I maintain embedded development C and C++ toolchains for a living. I have seen my share of compiler bugs. For example, some optimization pass in a popular open-source compiler that would lose track of dereferences of pointer variables if they were more than 12 bytes deep in the stack, meaning that a reference capture in a C++ lambda would get converted to a value capture if it was the third or later capture in order and changes to the referenced capture would be lost....

Anyway, my experience is that compiler bugs do exist, but maybe 99% or so of "compiler bugs" reported by my users turn out to be undefined behaviour in their code.

bregma | 3 years ago

Note also that "it's never a compiler bug" applies more to things like GCC and so on.

If you're working with a new language or quickly changing, e.g. Nim, Crystal, etc, or even something as old as Rust, then it can much more easily just be a compiler bug...

coldtea | 3 years ago

Maintaining an application that still has Symbian users (some people are really conservative and like their Nokia E52s, plus there isn't as much malware for this dead OS), bugs in old GCCE are rather annoying.

Sometimes, for no reason, GCCE just crashes compiling totally innocent code. Usually, a minor rewrite of the logic helps, or even weird edits such as adding a new (useless) parameter to a method.

The last GCCE toolchain for Symbian was released by CodeSourcery in March 2012. It contains GCC version 4.6.3. It is theoretically possible to adapt and compile a newer version, but the sources need so many edits that I gave up after a few days.

inglor_cz | 3 years ago

A couple of years back I ran into a JDK JIT bug during a project. The code ran fine until I ran it through benchmarks, which triggered JIT on a method causing it to return incorrect results.

Took a long time to find, because there were no errors, just wrong results (a specific if statement taking the wrong branch).

Trying to get assistance from others were mostly met with responses along the lines of "It's probably a race condition" (in single-threaded code) / "very unlikely to be a bug in the JIT". I did end up finding a way to disable JIT for the specific method, which solved the issue, and never got around to finding the root cause. I do believe it has been fixed in the meantime at least.

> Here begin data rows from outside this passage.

-- ==== Sys2Proof/Safety.lean ====
section
/-! DEFINITION. The invariants the spec promises whenever no command is executing, and the conditions under which a
command runs, in the terms the claims use. -/

namespace Sys2Proof.Machine

/-- STATUS between commands: BUSY = 0; ERRF = 0 implies CODE = 0; ERRF = 1 implies DONE = 0 and CODE in 1..5
(10_state.md R21). -/
abbrev Status.Ok (st : Status) : Prop :=
  st.busy = false ∧ (st.errf = false → st.code = 0)
    ∧ (st.errf = true → st.done = false ∧ 1 ≤ st.code.toNat ∧ st.code.toNat ≤ 5)

/-- Every memory in its canonical form, inside its capacity. -/
abbrev State.MemOk (s : State) : Prop :=
  s.car.wf s.params.pixmemBytes = true ∧ s.out.wf s.params.pixmemBytes = true ∧ s.msg.wf s.params.msgBytes = true

/-- The machine's invariant between steps: parameters within R9, STATUS as R21 says, `PXC = 3 * GIX` (10_state.md R16,
R17), memories in canonical form. -/
abbrev State.Inv (s : State) : Prop :=
  s.params.Ok ∧ s.status.Ok ∧ s.pxc.toNat = 3 * s.gix.toNat ∧ s.MemOk

/-- No error is latched: commands are accepted (44_system.md R88). -/
abbrev State.Accepting (s : State) : Prop := s.status.errf = false

/-- The configuration ENC and DEC accept: `3 <= NCH <= NCH_MAX` and `NPIX * NCH <= PIXMEM_BYTES`
(60_exceptions.md R92). -/
abbrev State.ConfigLegal (s : State) : Prop :=
  3 ≤ s.nch.toNat ∧ s.nch.toNat ≤ s.params.nchMax ∧ s.npix.toNat * s.nch.toNat ≤ s.params.pixmemBytes

/-- ENC runs to its end: `1 <= MLEN <= MSG_BYTES`, a legal configuration, `3 * MLEN <= NPIX`
(43_orchestration.md R84). -/
abbrev State.EncReady (s : State) : Prop :=
  s.Accepting ∧ s.ConfigLegal ∧ 1 ≤ s.mlen.toNat ∧ s.mlen.toNat ≤ s.params.msgBytes ∧ 3 * s.mlen.toNat ≤ s.npix.toNat

/-- Every byte of every memory reads the same in `t` as in `s`. -/
def SameBytes (s t : State) : Prop := ∀ sp off, memRead sp off t = memRead sp off s

/-- Every byte of one memory reads the same in `t` as in `s`. -/
def SameBytesIn (sp : Space) (s t : State) : Prop := ∀ off, memRead sp off t = memRead sp off s

/-- STATUS after error entry with code `n` (60_exceptions.md R94). -/
def statusOfError (n : BitVec 4) : Status := { busy := false, done := false, errf := true, code := n }

/-- The registers hold their reset values in `t` (10_state.md R27). -/
def RegistersReset (t : State) : Prop :=
  t.status.toByte = 0 ∧ t.npix = 0 ∧ t.nch = 3 ∧ t.mlen = 0 ∧ t.pxc = 0 ∧ t.gix = 0 ∧ t.d = 0 ∧ t.f = 0 ∧ t.m = 0
    ∧ ∀ k : Fin 9, t.g[k] = 0

/-- Every cell of one memory but those of `lost` holds in `t` what the reset taken in `s` makes of the byte it held: a
free value of it (70_reset_and_hazards.md R105, notes/assumptions/7.md). -/
def ResetBytesIn (sp : Space) (lost : Nat → Prop) (s t : State) : Prop :=
  ∀ off, off < s.cap sp → ¬ lost off → memRead sp off t = Config.resetByte s.draws sp off (memRead sp off s)

/-- The fields that are the model's own, no part of PAPC, are the same in `t` as in `s`. -/
def SameOwn (s t : State) : Prop :=
  t.params = s.params ∧ t.pending = s.pending ∧ t.reply = s.reply ∧ t.draws = s.draws

/-- STATUS after a command that was accepted in `s` and ended without error, ENC and DEC aside: DONE and BUSY are 0, the
latch is as it was (44_system.md R88, 10_state.md R21). -/
def statusAfterPrimitive (s : State) : Status := { s.status with busy := false, done := false }

/-- STATUS after a successful ENC or DEC: DONE is 1, BUSY is 0, the latch is as it was (10_state.md R21). -/
def statusAfterSuccess (s : State) : Status := { s.status with busy := false, done := true }

/-- The words that are legal (30_encoding.md R57), read off the word's number. -/
abbrev LegalWord (c : CommandWord) : Prop :=
  (c.toNat / 4096 ∈ [0, 1, 2, 4, 5, 6, 7, 8] ∧ c.toNat % 4096 = 0)
    ∨ (c.toNat / 4096 = 3 ∧ c.toNat / 256 % 16 ≤ 8 ∧ c.toNat / 2 % 128 = 0)

/-- The word with the given fields `op`, `a`, `z`, `w` (30_encoding.md R54). -/
def wordOf (op a z w : Nat) : CommandWord := BitVec.ofNat 16 (4096 * op + 256 * a + 2 * z + w)

/-- `bit(i, k)` of an ENC (43_orchestration.md R85): value bit 7 - k of MSG[i] for k <= 7, and for k = 8 whether group
`i` is the last. -/
def encBit (s : State) (i k : Nat) : Bool :=
  if k ≤ 7 then (memRead .msg i s).getLsbD (7 - k) else decide (i = s.mlen.toNat - 1)

/-- `off(i, k)`, the offset of slot `k` of group `i` in the pixel memories (43_orchestration.md R85), by the operand form
the meanings use. -/
def slotAt (s : State) (i k : Nat) : Nat := slotOffset s.nch.toNat (3 * i) k

/-- Offset `o` is a slot of one of the first `n` groups. -/
def IsSlotBelow (s : State) (n o : Nat) : Prop := ∃ i k, i < n ∧ k < 9 ∧ o = slotAt s i k

/-- Group `i` is a group of the image, and its slot 8 in CAR is odd (43_orchestration.md R86). -/
abbrev StopGroup (s : State) (i : Nat) : Prop :=
  3 * i + 3 ≤ s.npix.toNat ∧ (memRead .car ((3 * i + 2) * s.nch.toNat + 2) s).toNat % 2 = 1

/-- The byte the parities of slots 0..7 of group `i` of CAR spell (43_orchestration.md R86). -/
def groupByte (s : State) (i : Nat) : Nat :=
  ∑ j ∈ Finset.range 8, ((memRead .car ((3 * i + j / 3) * s.nch.toNat + j % 3) s).toNat % 2) * 2 ^ (7 - j)

end Sys2Proof.Machine
end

I haven't run into major compiler bugs since then, but often have to dive deep into libraries to find obscure bugs (database drivers and web servers most often).

matharmin | 3 years ago

Ah kids these days. New compilers used to be written every year or so, and had the most horrific bugs. For instance, the one that reordered complex 'if' conditions to evaluate in chunks, ignoring precedence. Or the compiler that stored parameter context while compiling with a different lifetime than the actual one - resulting in references to deleted memory during compilation. And on and on.

Used to be, a compiler bug was right up there with a memory issue in your list of 'what might be wrong'.

JoeAltmaier | 3 years ago

My immediate tangential thought is about Ken Thompson's paper, "Reflections on Trusting Trust".

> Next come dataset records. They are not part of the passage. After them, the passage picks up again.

@[simp] theorem applyFpar_g (k : Fin 9) (w : Bool) (s : State) : (applyFpar k w s).g = s.g.set k (forceParity s.g[k] w) := rfl
@[simp] theorem applyFpar_f (k : Fin 9) (w : Bool) (s : State) : (applyFpar k w s).f = s.f := rfl
@[simp] theorem applyFpar_m (k : Fin 9) (w : Bool) (s : State) : (applyFpar k w s).m = s.m := rfl
@[simp] theorem applyFpar_d (k : Fin 9) (w : Bool) (s : State) : (applyFpar k w s).d = s.d := rfl
@[simp] theorem applyFpar_pxc (k : Fin 9) (w : Bool) (s : State) : (applyFpar k w s).pxc = s.pxc := rfl
@[simp] theorem applyFpar_gix (k : Fin 9) (w : Bool) (s : State) : (applyFpar k w s).gix = s.gix := rfl
@[simp] theorem applyFpar_npix (k : Fin 9) (w : Bool) (s : State) : (applyFpar k w s).npix = s.npix := rfl
@[simp] theorem applyFpar_nch (k : Fin 9) (w : Bool) (s : State) : (applyFpar k w s).nch = s.nch := rfl
@[simp] theorem applyFpar_mlen (k : Fin 9) (w : Bool) (s : State) : (applyFpar k w s).mlen = s.mlen := rfl
@[simp] theorem applyFpar_status (k : Fin 9) (w : Bool) (s : State) : (applyFpar k w s).status = s.status := rfl
@[simp] theorem applyFpar_car (k : Fin 9) (w : Bool) (s : State) : (applyFpar k w s).car = s.car := rfl
@[simp] theorem applyFpar_out (k : Fin 9) (w : Bool) (s : State) : (applyFpar k w s).out = s.out := rfl
@[simp] theorem applyFpar_msg (k : Fin 9) (w : Bool) (s : State) : (applyFpar k w s).msg = s.msg := rfl
@[simp] theorem applyFpar_params (k : Fin 9) (w : Bool) (s : State) : (applyFpar k w s).params = s.params := rfl
@[simp] theorem applyFpar_pending (k : Fin 9) (w : Bool) (s : State) : (applyFpar k w s).pending = s.pending := rfl
@[simp] theorem applyFpar_reply (k : Fin 9) (w : Bool) (s : State) : (applyFpar k w s).reply = s.reply := rfl
@[simp] theorem applyFpar_draws (k : Fin 9) (w : Bool) (s : State) : (applyFpar k w s).draws = s.draws := rfl

@[simp] theorem fetchPayload_g (s : State) : (fetchPayload s).g = s.g := rfl
@[simp] theorem fetchPayload_f (s : State) : (fetchPayload s).f = s.f := rfl
@[simp] theorem fetchPayload_m (s : State) : (fetchPayload s).m = s.m := rfl
@[simp] theorem fetchPayload_d (s : State) : (fetchPayload s).d = memRead .msg s.gix.toNat s := rfl
@[simp] theorem fetchPayload_pxc (s : State) : (fetchPayload s).pxc = s.pxc := rfl
@[simp] theorem fetchPayload_gix (s : State) : (fetchPayload s).gix = s.gix := rfl
@[simp] theorem fetchPayload_npix (s : State) : (fetchPayload s).npix = s.npix := rfl
@[simp] theorem fetchPayload_nch (s : State) : (fetchPayload s).nch = s.nch := rfl
@[simp] theorem fetchPayload_mlen (s : State) : (fetchPayload s).mlen = s.mlen := rfl
@[simp] theorem fetchPayload_status (s : State) : (fetchPayload s).status = s.status := rfl
@[simp] theorem fetchPayload_car (s : State) : (fetchPayload s).car = s.car := rfl
@[simp] theorem fetchPayload_out (s : State) : (fetchPayload s).out = s.out := rfl
@[simp] theorem fetchPayload_msg (s : State) : (fetchPayload s).msg = s.msg := rfl
@[simp] theorem fetchPayload_params (s : State) : (fetchPayload s).params = s.params := rfl
@[simp] theorem fetchPayload_pending (s : State) : (fetchPayload s).pending = s.pending := rfl
@[simp] theorem fetchPayload_reply (s : State) : (fetchPayload s).reply = s.reply := rfl
@[simp] theorem fetchPayload_draws (s : State) : (fetchPayload s).draws = s.draws := rfl

@[simp] theorem setMarker_g (s : State) : (setMarker s).g = s.g := rfl
@[simp] theorem setMarker_f (s : State) : (setMarker s).f = s.f := rfl
@[simp] theorem setMarker_m (s : State) : (setMarker s).m = markerReg (decide (s.gix.toNat + 1 = s.mlen.toNat)) := rfl
@[simp] theorem setMarker_d (s : State) : (setMarker s).d = s.d := rfl
@[simp] theorem setMarker_pxc (s : State) : (setMarker s).pxc = s.pxc := rfl
@[simp] theorem setMarker_gix (s : State) : (setMarker s).gix = s.gix := rfl
@[simp] theorem setMarker_npix (s : State) : (setMarker s).npix = s.npix := rfl
@[simp] theorem setMarker_nch (s : State) : (setMarker s).nch = s.nch := rfl
@[simp] theorem setMarker_mlen (s : State) : (setMarker s).mlen = s.mlen := rfl
@[simp] theorem setMarker_status (s : State) : (setMarker s).status = s.status := rfl
@[simp] theorem setMarker_car (s : State) : (setMarker s).car = s.car := rfl
@[simp] theorem setMarker_out (s : State) : (setMarker s).out = s.out := rfl
@[simp] theorem setMarker_msg (s : State) : (setMarker s).msg = s.msg := rfl
@[simp] theorem setMarker_params (s : State) : (setMarker s).params = s.params := rfl
@[simp] theorem setMarker_pending (s : State) : (setMarker s).pending = s.pending := rfl
@[simp] theorem setMarker_reply (s : State) : (setMarker s).reply = s.reply := rfl
@[simp] theorem setMarker_draws (s : State) : (setMarker s).draws = s.draws := rfl

@[simp] theorem decFinish_g (s : State) : (decFinish s).g = s.g := rfl
@[simp] theorem decFinish_f (s : State) : (decFinish s).f = s.f := rfl
@[simp] theorem decFinish_m (s : State) : (decFinish s).m = s.m := rfl
@[simp] theorem decFinish_d (s : State) : (decFinish s).d = s.d := rfl
@[simp] theorem decFinish_pxc (s : State) : (decFinish s).pxc = s.pxc := rfl
@[simp] theorem decFinish_gix (s : State) : (decFinish s).gix = s.gix := rfl
@[simp] theorem decFinish_npix (s : State) : (decFinish s).npix = s.npix := rfl
@[simp] theorem decFinish_nch (s : State) : (decFinish s).nch = s.nch := rfl
@[simp] theorem decFinish_mlen (s : State) : (decFinish s).mlen = s.gix := rfl
@[simp] theorem decFinish_status (s : State) : (decFinish s).status = s.status.succeeded := rfl
@[simp] theorem decFinish_car (s : State) : (decFinish s).car = s.car := rfl
@[simp] theorem decFinish_out (s : State) : (decFinish s).out = s.out := rfl
@[simp] theorem decFinish_msg (s : State) : (decFinish s).msg = s.msg := rfl
@[simp] theorem decFinish_params (s : State) : (decFinish s).params = s.params := rfl
@[simp] theorem decFinish_pending (s : State) : (decFinish s).pending = s.pending := rfl
@[simp] theorem decFinish_reply (s : State) : (decFinish s).reply = s.reply := rfl
@[simp] theorem decFinish_draws (s : State) : (decFinish s).draws = s.draws := rfl

end Sys2Proof.Machine
end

The gist is that our security issues could come layers away from where we may expect them to, all the way up to the compiler. It's a great paper, but who would have expected anything less from Ken Thompson.

https://dl.acm.org/doi/10.1145/358198.358210

jjice | 3 years ago

I ran into a compiler bug in Clang by accident about 10 years ago.

The story is that I checked in a code change that passed unit tests locally, that then broke an automated build. This was bizarre because this was at Google and our check-in process guaranteed that we had run the test suites successfully, which required the very compile that broke.

It turns out that the local compile was with GCC, and the automated one was Clang. The construct that they treated differently went like this.

There was a class A with a protected property bar, and a subclass B. I also had unit test code in a class TestB which was a friend class to B. And in that unit test code I accessed foo.bar where foo was of class B.

GCC looked at that access, decided that bar is protected, foo is of class B, and TestB is a friend, so TestB has access.

Clang looked at that access, found that bar is protected and from class A, TestB is NOT a friend, so TestB had no access.

The problem went to a local expert who read the spec and decided that GCC was per the spec, Clang was not, and submitted a bug report to Clang.

As for me I figured that if the very first thing that I thought to try with protected, friend and subclasses was an edge case that nobody could agree on, perhaps C++ wasn't the right language for me...

btilly | 3 years ago

The most difficult bug of my career turned out to be a compiler bug. This was in the last 1980s. We were building autonomous robot navigation code using T, a dialect of Lisp. We were running the same code on Sparc workstations and an embedded system running vxWorks. The vxWorks code would intermittently crash with massive heap corruption, but only when certain devices were being used. The problem turned out to be two out-of-order instructions emitted by the compiler that decremented the stack pointer while a value in the current frame was still live. That value was read by the very next instruction, but if an interrupt happened to occur in between those two instructions, on vxWorks the interrupt handler used the stack of the current task, and so would clobber that live value. Add a few milliseconds more of run time and -- kablooey!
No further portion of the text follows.